WORK REQUEST: After locating the line with "d.flash := rfl" in the data that follows, return it and every later line exactly, up to and including the line with "d.retain := rfl".

########

/-! `Dev.setWing` changes `wings` only. -/

@[simp] theorem Dev.setWing_now (d : Dev) (w : Nat) (x : Wing) : (d.setWing w x).now = d.now := rfl
@[simp] theorem Dev.setWing_outbox (d : Dev) (w : Nat) (x : Wing) : (d.setWing w x).outbox = d.outbox := rfl
@[simp] theorem Dev.setWing_fresh (d : Dev) (w : Nat) (x : Wing) : (d.setWing w x).fresh = d.fresh := rfl
@[simp] theorem Dev.setWing_regs (d : Dev) (w : Nat) (x : Wing) : (d.setWing w x).regs = d.regs := rfl
@[simp] theorem Dev.setWing_doms (d : Dev) (w : Nat) (x : Wing) : (d.setWing w x).doms = d.doms := rfl
@[simp] theorem Dev.setWing_sessions (d : Dev) (w : Nat) (x : Wing) : (d.setWing w x).sessions = d.sessions := rfl
@[simp] theorem Dev.setWing_authFails (d : Dev) (w : Nat) (x : Wing) : (d.setWing w x).authFails = d.authFails := rfl
@[simp] theorem Dev.setWing_blocked (d : Dev) (w : Nat) (x : Wing) : (d.setWing w x).blocked = d.blocked := rfl
@[simp] theorem Dev.setWing_canStage (d : Dev) (w : Nat) (x : Wing) : (d.setWing w x).canStage = d.canStage := rfl
@[simp] theorem Dev.setWing_tpdos (d : Dev) (w : Nat) (x : Wing) : (d.setWing w x).tpdos = d.tpdos := rfl
@[simp] theorem Dev.setWing_syncs (d : Dev) (w : Nat) (x : Wing) : (d.setWing w x).syncs = d.syncs := rfl
@[simp] theorem Dev.setWing_segs (d : Dev) (w : Nat) (x : Wing) : (d.setWing w x).segs = d.segs := rfl
@[simp] theorem Dev.setWing_wdpDropped (d : Dev) (w : Nat) (x : Wing) : (d.setWing w x).wdpDropped = d.wdpDropped := rfl
@[simp] theorem Dev.setWing_mbxs (d : Dev) (w : Nat) (x : Wing) : (d.setWing w x).mbxs = d.mbxs := rfl
@[simp] theorem Dev.setWing_batches (d : Dev) (w : Nat) (x : Wing) : (d.setWing w x).batches = d.batches := rfl
@[simp] theorem Dev.setWing_batchOf (d : Dev) (w : Nat) (x : Wing) : (d.setWing w x).batchOf = d.batchOf := rfl
@[simp] theorem Dev.setWing_batchNum (d : Dev) (w : Nat) (x : Wing) : (d.setWing w x).batchNum = d.batchNum := rfl
@[simp] theorem Dev.setWing_mirror (d : Dev) (w : Nat) (x : Wing) : (d.setWing w x).mirror = d.mirror := rfl
@[simp] theorem Dev.setWing_longOps (d : Dev) (w : Nat) (x : Wing) : (d.setWing w x).longOps = d.longOps := rfl
@[simp] theorem Dev.setWing_queue (d : Dev) (w : Nat) (x : Wing) : (d.setWing w x).queue = d.queue := rfl
@[simp] theorem Dev.setWing_aonFault (d : Dev) (w : Nat) (x : Wing) : (d.setWing w x).aonFault = d.aonFault := rfl
@[simp] theorem Dev.setWing_nmt (d : Dev) (w : Nat) (x : Wing) : (d.setWing w x).nmt = d.nmt := rfl
@[simp] theorem Dev.setWing_emcyAt (d : Dev) (w : Nat) (x : Wing) : (d.setWing w x).emcyAt = d.emcyAt := rfl
@[simp] theorem Dev.setWing_bootRegs (d : Dev) (w : Nat) (x : Wing) : (d.setWing w x).bootRegs = d.bootRegs := rfl
@[simp] theorem Dev.setWing_bootDoms (d : Dev) (w : Nat) (x : Wing) : (d.setWing w x).bootDoms = d.bootDoms := rfl
@[simp] theorem Dev.setWing_sources (d : Dev) (w : Nat) (x : Wing) : (d.setWing w x).sources = d.sources := rfl
@[simp] theorem Dev.setWing_joinRepeats (d : Dev) (w : Nat) (x : Wing) : (d.setWing w x).joinRepeats = d.joinRepeats := rfl
@[simp] theorem Dev.setWing_nmos (d : Dev) (w : Nat) (x : Wing) : (d.setWing w x).nmos = d.nmos := rfl
@[simp] theorem Dev.setWing_decs (d : Dev) (w : Nat) (x : Wing) : (d.setWing w x).decs = d.decs := rfl
@[simp] theorem Dev.setWing_layers (d : Dev) (w : Nat) (x : Wing) : (d.setWing w x).layers = d.layers := rfl
@[simp] theorem Dev.setWing_layerComps (d : Dev) (w : Nat) (x : Wing) : (d.setWing w x).layerComps = d.layerComps := rfl
@[simp] theorem Dev.setWing_outputs (d : Dev) (w : Nat) (x : Wing) : (d.setWing w x).outputs = d.outputs := rfl
@[simp] theorem Dev.setWing_hist (d : Dev) (w : Nat) (x : Wing) : (d.setWing w x).hist = d.hist := rfl
@[simp] theorem Dev.setWing_summary (d : Dev) (w : Nat) (x : Wing) : (d.setWing w x).summary = d.summary := rfl
@[simp] theorem Dev.setWing_shelfIdle (d : Dev) (w : Nat) (x : Wing) : (d.setWing w x).shelfIdle = d.shelfIdle := rfl
@[simp] theorem Dev.setWing_compId (d : Dev) (w : Nat) (x : Wing) : (d.setWing w x).compId = d.compId := rfl
@[simp] theorem Dev.setWing_dps (d : Dev) (w : Nat) (x : Wing) : (d.setWing w x).dps = d.dps := rfl
@[simp] theorem Dev.setWing_encs (d : Dev) (w : Nat) (x : Wing) : (d.setWing w x).encs = d.encs := rfl
@[simp] theorem Dev.setWing_evts (d : Dev) (w : Nat) (x : Wing) : (d.setWing w x).evts = d.evts := rfl
@[simp] theorem Dev.setWing_due (d : Dev) (w : Nat) (x : Wing) : (d.setWing w x).due = d.due := rfl
@[simp] theorem Dev.setWing_launched (d : Dev) (w : Nat) (x : Wing) : (d.setWing w x).launched = d.launched := rfl
@[simp] theorem Dev.setWing_pps (d : Dev) (w : Nat) (x : Wing) : (d.setWing w x).pps = d.pps := rfl
@[simp] theorem Dev.setWing_time (d : Dev) (w : Nat) (x : Wing) : (d.setWing w x).time = d.time := rfl
@[simp] theorem Dev.setWing_aud (d : Dev) (w : Nat) (x : Wing) : (d.setWing w x).aud = d.aud := rfl
@[simp] theorem Dev.setWing_touch (d : Dev) (w : Nat) (x : Wing) : (d.setWing w x).touch = d.touch := rfl
@[simp] theorem Dev.setWing_peak (d : Dev) (w : Nat) (x : Wing) : (d.setWing w x).peak = d.peak := rfl
@[simp] theorem Dev.setWing_ringOcc (d : Dev) (w : Nat) (x : Wing) : (d.setWing w x).ringOcc = d.ringOcc := rfl
@[simp] theorem Dev.setWing_pairFlows (d : Dev) (w : Nat) (x : Wing) : (d.setWing w x).pairFlows = d.pairFlows := rfl
@[simp] theorem Dev.setWing_parts (d : Dev) (w : Nat) (x : Wing) : (d.setWing w x).parts = d.parts := rfl
@[simp] theorem Dev.setWing_pcs (d : Dev) (w : Nat) (x : Wing) : (d.setWing w x).pcs = d.pcs := rfl
@[simp] theorem Dev.setWing_hbms (d : Dev) (w : Nat) (x : Wing) : (d.setWing w x).hbms = d.hbms := rfl
@[simp] theorem Dev.setWing_words (d : Dev) (w : Nat) (x : Wing) : (d.setWing w x).words = d.words := rfl
@[simp] theorem Dev.setWing_acts (d : Dev) (w : Nat) (x : Wing) : (d.setWing w x).acts = d.acts := rfl
@[simp] theorem Dev.setWing_throttles (d : Dev) (w : Nat) (x : Wing) : (d.setWing w x).throttles = d.throttles := rfl
@[simp] theorem Dev.setWing_uncTold (d : Dev) (w : Nat) (x : Wing) : (d.setWing w x).uncTold = d.uncTold := rfl
@[simp] theorem Dev.setWing_guardianStopped (d : Dev) (w : Nat) (x : Wing) : (d.setWing w x).guardianStopped = d.guardianStopped := rfl
@[simp] theorem Dev.setWing_curStopped (d : Dev) (w : Nat) (x : Wing) : (d.setWing w x).curStopped = d.curStopped := rfl
@[simp] theorem Dev.setWing_dup (d : Dev) (w : Nat) (x : Wing) : (d.setWing w x).dup = d.dup := rfl
@[simp] theorem Dev.setWing_ring (d : Dev) (w : Nat) (x : Wing) : (d.setWing w x).ring = d.ring := rfl
@[simp] theorem Dev.setWing_cal (d : Dev) (w : Nat) (x : Wing) : (d.setWing w x).cal = d.cal := rfl
@[simp] theorem Dev.setWing_flash (d : Dev) (w : Nat) (x : Wing) : (d.setWing w x).flash = d.flash := rfl
@[simp] theorem Dev.setWing_retain (d : Dev) (w : Nat) (x : Wing) : (d.setWing w x).retain = d.retain := rfl
@[simp] theorem Dev.setWing_saving (d : Dev) (w : Nat) (x : Wing) : (d.setWing w x).saving = d.saving := rfl
@[simp] theorem Dev.setWing_pwr (d : Dev) (w : Nat) (x : Wing) : (d.setWing w x).pwr = d.pwr := rfl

########

OUTPUT OF THE TASK:
@[simp] theorem Dev.setWing_flash (d : Dev) (w : Nat) (x : Wing) : (d.setWing w x).flash = d.flash := rfl
@[simp] theorem Dev.setWing_retain (d : Dev) (w : Nat) (x : Wing) : (d.setWing w x).retain = d.retain := rfl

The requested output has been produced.